PACAP triggers plasticity at autonomic synapses via nAChR induced NOS1 activation

Pituitary adenylate cyclase activating polypeptide (PACAP) is a pleiotropic neuropeptide found throughout the nervous system. In addition to its neurotrophic and neuromodulatory roles, PACAP regulates stress responses and is considered a biomarker for post-traumatic stress disorder. Consistent with these actions, PACAP has relevance to synaptic function in that it localizes to autonomic presynaptic nerve terminals, regulates neuronal excitability, and potentiates the function of neuronal nicotinic acetylcholine receptors (nAChRs). In addition, we previously found that PACAP acts via high-affinity G-protein coupled receptors (PAC₁Rs) to increase the frequency and amplitude of spontaneous nAChR-mediated excitatory postsynaptic currents. This synaptic plasticity triggered by PACAP/PAC₁R signaling resulted from increased quantal ACh release from presynaptic terminals, and required activation of both protein kinase A (PKA) and neuronal nitric oxide synthase (NOS1). We have now examined how PACAP/PAC₁R signaling increases nitric oxide (NO) production relevant to its ability to induce plasticity at nAChR-mediated synapses on ciliary ganglion (CG) neurons. Western blot assays detected abundant NOS1 in CG extracts, and fluorescence microscopy revealed specific NOS1 immunoreactivity confined to CG neurons.
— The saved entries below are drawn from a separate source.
/-- Deep decoder `n` ends with the codeword `cw` (R105). -/
def State.deepEnd (s : State) (n cw iters : Nat) : State :=
  match (s.rdPool.decs[n]?).getD none with
  | some ⟨.deep id, lim, _⟩ =>
    match s.rdPool.job id with
    | some j =>
      let (conv, it, good, p) := decodeResult (armSeed j.head j.arm) lim cw iters
      let j1 : ReadJob := { j with tag := j.tag || (conv && !good), last := (n, it) }
      let s1 := ((s.decCount n it).setDec n none).putJob j1
      let k := s1.inSum j1
      let s2 := if good then s1.readSuccess j1 p
          { outcome := 4, stamp := j1.p, reads := k, tag := j1.tag, dec := n, iter := it, mark := j1.mark }
        else
          (s1.retryMod j1.head j1.arm (fun e => { e with deep := false, tag := e.tag || j1.tag })).readFail j1 k (n, it)
      s2.deepNext j.head j.arm
    | none => s.setDec n none
  | _ => s

/-- Decoder `n` is reset alone: its work goes back to the head of its queue and starts afresh (R112, R113). -/
def State.decReset (s : State) (n : Nat) : State :=
  match (s.rdPool.decs[n]?).getD none with
  | some ⟨.cand id i, _, _⟩ =>
    let s1 := s.setDec n none
    let s2 := match s1.rdPool.job id with
      | some j => s1.putJob { j with cands := listMod j.cands i (fun c => { c with st := .waiting }) }
      | none => s1
    s2.setPoolRd { s2.rdPool with queue := (id, i) :: s2.rdPool.queue }
  | some ⟨.deep id, _, _⟩ =>
    let s1 := s.setDec n none
    s1.setPoolRd { s1.rdPool with deepQ := id :: s1.rdPool.deepQ }
  | none => s

/-- Limit time of the running decode in ns (R104). -/
def DecRun.limitNs (r : DecRun) (n : Nat) : Nat := if n < 16 then 80 + 750 * r.limit else 2000 + 1500 * r.limit

/-- A decode has run longer than twice its limit time (R113). -/
def State.decHang (s : State) (n : Nat) : State :=
  match (s.rdPool.decs[n]?).getD none with
  | some r => if r.start + 2 * r.limitNs n < s.now then (s.fault (.ldpc n) 0).decCheck else s
  | none => s

/-! ### The state of the read side (Table 4-10) -/

/-- The new bit clock is settled (R76). -/
def State.zoneSettled (s : State) (h : Nat) : State :=
  if s.get (R.CH_STAT_STATE h) = 2 then s.set (R.CH_STAT_STATE h) 3 else s

/-- The read side goes OFF: its reads are abandoned. -/
def State.readOff (s : State) (h : Nat) : State :=
  let s1 := (s.rdPool.jobs.filter (fun j => j.head == h && !j.captured)).foldl (fun (t : State) j => t.abandonJob j) s
  (s1.set (R.CH_STAT_STATE h) 0).set (R.CH_STAT_ZONE h) 0x7F

/-- The read side follows CH_RD_CFG.EN and power (Table 4-10). -/
def State.readEnable (s : State) (h : Nat) (en : Bool) : State :=
  if en then
    if s.get (R.CH_STAT_STATE h) = 0 ∧ s.chPowered h then s.set (R.CH_STAT_STATE h) 1 else s
  else if s.get (R.CH_STAT_STATE h) = 0 then s else s.readOff h

/-- TTH leaves LOCKED or WLOCKED: every read side but one that is OFF becomes UNLOCKED, open reads are abandoned. -/
def State.headsUnlock (s : State) : State :=
  allHeads.foldl (fun (t : State) h =>
    let t1 := t.abandonOpen h
    if t1.get (R.CH_STAT_STATE h) = 0 then t1 else t1.set (R.CH_STAT_STATE h) 5) s

/-- TTH is locked again: UNLOCKED becomes READY with a usable entry loaded, else NOZONE; the 256-bit test applies to the
sectors that are armed (R156). -/
def State.headsLock (s : State) : State :=
  allHeads.foldl (fun (u : State) h =>
    let t := u.armsJudge h
    if t.get (R.CH_STAT_STATE h) = 5 then
      t.set (R.CH_STAT_STATE h) (if t.entryUsable (t.get (R.CH_STAT_ZONE h)) (t.head h).entry then 3 else 1)
    else t) s

/-- Containment reset of CH instance `h`: its sectors are abandoned and both sides are OFF until it ends; its read-only
status is at its reset values, the counters apart (R16, R159, R393). -/
def State.chContain (s : State) (h : Nat) : State :=
  let s1 := s.abandonHead h
  let s2 := ((s1.readOff h).set (R.CH_WR_STAT_STATE h) 0).modHead h (fun x => { x with
    entry := [], wentry := [], adapt := [], taps := [], phase := [0, 0, 0], ctf := (0, 0) })
  let s3 := ((((s2.set (R.CH_STAT_LAST_OUTCOME h) 0).set (R.CH_LAST_RPT0_RPT h) 0).set (R.CH_LAST_RPT1_RPT h) 0).set
    (R.CH_LAST_RPT2_RPT h) 0).set (R.CH_LAST_RPT3_RPT h) 0
  (s3.set (R.CH_WR_STAT_LAST_CAUSE h) 15).set64 (R.A_CH_WR_CUT_STAMP_LO h) 0

/-- CH instance `h` starts again after its reset. -/
def State.chRestart (s : State) (h : Nat) : State :=
  (s.readEnable h (s.flag (R.CH_RD_CFG_EN h))).writeEnable h (s.flag (R.CH_WR_CTRL_EN h))

end Sys2Proof.Machine
end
Quantitative live-cell imaging with the fluorescent NO indicator 4-Amino-5-Methylamino-2',7'-Difluorofluorescein (DAF-FM), revealed that NO production in CG neurons requires extracellular Ca²⁺ influx, and that PACAP increases NO levels by a mechanism requiring both NOS1 and PKA. Activating nAChRs, which are Ca²⁺-permeable and potentiated by PKA-dependent PACAP/PAC₁R signaling, also increased NO. Interestingly, nAChRs are required for PACAP-induced synaptic plasticity and for NO production since both outcomes were inhibited by prior reversible nAChR blockade. Taken together, these findings indicate that PACAP/PAC₁R signaling coordinates the activity of nAChRs with NOS1 to induce plasticity at autonomic synapses. The central role played by autonomic synapses in visceral functions suggests that such PACAP/PAC₁R triggered effects may have broad relevance, including the homeostatic regulation of stress responses.